> **WHAT IS NEEDED**
Search the data below for the word "LegalWord" and copy each line that holds it.

:: EXTRACTED MATERIAL ::

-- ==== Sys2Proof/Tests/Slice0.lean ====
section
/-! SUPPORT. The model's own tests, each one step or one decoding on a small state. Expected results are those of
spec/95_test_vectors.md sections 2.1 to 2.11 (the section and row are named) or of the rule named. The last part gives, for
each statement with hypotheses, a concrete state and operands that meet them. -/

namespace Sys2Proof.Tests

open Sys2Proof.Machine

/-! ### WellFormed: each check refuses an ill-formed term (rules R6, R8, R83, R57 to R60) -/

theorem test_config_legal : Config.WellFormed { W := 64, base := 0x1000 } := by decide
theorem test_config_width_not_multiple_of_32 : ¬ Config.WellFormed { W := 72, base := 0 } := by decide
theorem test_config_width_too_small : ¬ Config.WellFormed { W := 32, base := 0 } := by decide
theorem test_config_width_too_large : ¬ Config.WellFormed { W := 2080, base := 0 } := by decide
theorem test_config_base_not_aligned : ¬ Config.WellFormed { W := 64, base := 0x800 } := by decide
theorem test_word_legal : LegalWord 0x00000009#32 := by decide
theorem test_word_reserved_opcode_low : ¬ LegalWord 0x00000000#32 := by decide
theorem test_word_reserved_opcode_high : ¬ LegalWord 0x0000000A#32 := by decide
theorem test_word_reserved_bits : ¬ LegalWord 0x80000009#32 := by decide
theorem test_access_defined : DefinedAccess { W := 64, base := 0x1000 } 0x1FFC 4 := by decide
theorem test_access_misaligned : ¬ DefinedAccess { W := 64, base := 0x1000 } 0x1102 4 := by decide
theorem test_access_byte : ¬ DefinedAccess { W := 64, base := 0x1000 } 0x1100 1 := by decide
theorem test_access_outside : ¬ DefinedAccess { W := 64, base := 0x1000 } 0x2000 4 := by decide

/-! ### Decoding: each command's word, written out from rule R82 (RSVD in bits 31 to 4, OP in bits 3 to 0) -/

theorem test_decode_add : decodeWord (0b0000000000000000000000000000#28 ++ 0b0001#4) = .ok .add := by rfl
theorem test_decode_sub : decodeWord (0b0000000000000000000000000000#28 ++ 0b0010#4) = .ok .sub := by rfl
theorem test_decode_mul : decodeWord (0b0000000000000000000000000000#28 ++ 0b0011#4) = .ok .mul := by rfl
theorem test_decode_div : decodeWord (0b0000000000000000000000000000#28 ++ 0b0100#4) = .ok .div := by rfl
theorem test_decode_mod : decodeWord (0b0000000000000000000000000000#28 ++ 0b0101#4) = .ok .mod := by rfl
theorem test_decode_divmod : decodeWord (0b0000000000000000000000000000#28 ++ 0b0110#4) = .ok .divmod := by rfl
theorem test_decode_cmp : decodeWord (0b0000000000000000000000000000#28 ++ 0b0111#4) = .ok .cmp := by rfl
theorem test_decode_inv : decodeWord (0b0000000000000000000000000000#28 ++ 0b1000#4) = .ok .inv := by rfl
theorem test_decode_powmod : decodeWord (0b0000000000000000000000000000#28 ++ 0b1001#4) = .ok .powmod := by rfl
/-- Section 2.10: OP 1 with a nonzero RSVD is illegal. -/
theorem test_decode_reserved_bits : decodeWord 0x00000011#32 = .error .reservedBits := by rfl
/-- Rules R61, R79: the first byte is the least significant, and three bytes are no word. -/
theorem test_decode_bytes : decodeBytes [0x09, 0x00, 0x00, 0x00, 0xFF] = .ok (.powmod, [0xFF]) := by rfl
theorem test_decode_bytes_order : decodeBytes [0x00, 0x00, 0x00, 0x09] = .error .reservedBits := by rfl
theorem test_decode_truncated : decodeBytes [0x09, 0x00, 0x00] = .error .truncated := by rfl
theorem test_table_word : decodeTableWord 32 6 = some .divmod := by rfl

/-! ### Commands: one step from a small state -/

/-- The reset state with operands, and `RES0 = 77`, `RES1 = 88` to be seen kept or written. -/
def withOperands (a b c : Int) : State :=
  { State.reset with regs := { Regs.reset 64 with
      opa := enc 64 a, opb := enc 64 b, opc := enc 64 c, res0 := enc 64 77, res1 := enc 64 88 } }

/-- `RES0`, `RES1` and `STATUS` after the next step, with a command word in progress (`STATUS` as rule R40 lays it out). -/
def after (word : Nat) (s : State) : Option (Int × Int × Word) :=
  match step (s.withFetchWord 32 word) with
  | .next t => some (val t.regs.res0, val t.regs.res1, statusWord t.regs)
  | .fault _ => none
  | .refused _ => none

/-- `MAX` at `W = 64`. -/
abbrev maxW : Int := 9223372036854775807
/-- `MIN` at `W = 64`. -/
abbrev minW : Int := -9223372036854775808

:::

> **SOLUTION FOR THIS TASK**
theorem test_word_legal : LegalWord 0x00000009#32 := by decide
theorem test_word_reserved_opcode_low : ¬ LegalWord 0x00000000#32 := by decide
theorem test_word_reserved_opcode_high : ¬ LegalWord 0x0000000A#32 := by decide
theorem test_word_reserved_bits : ¬ LegalWord 0x80000009#32 := by decide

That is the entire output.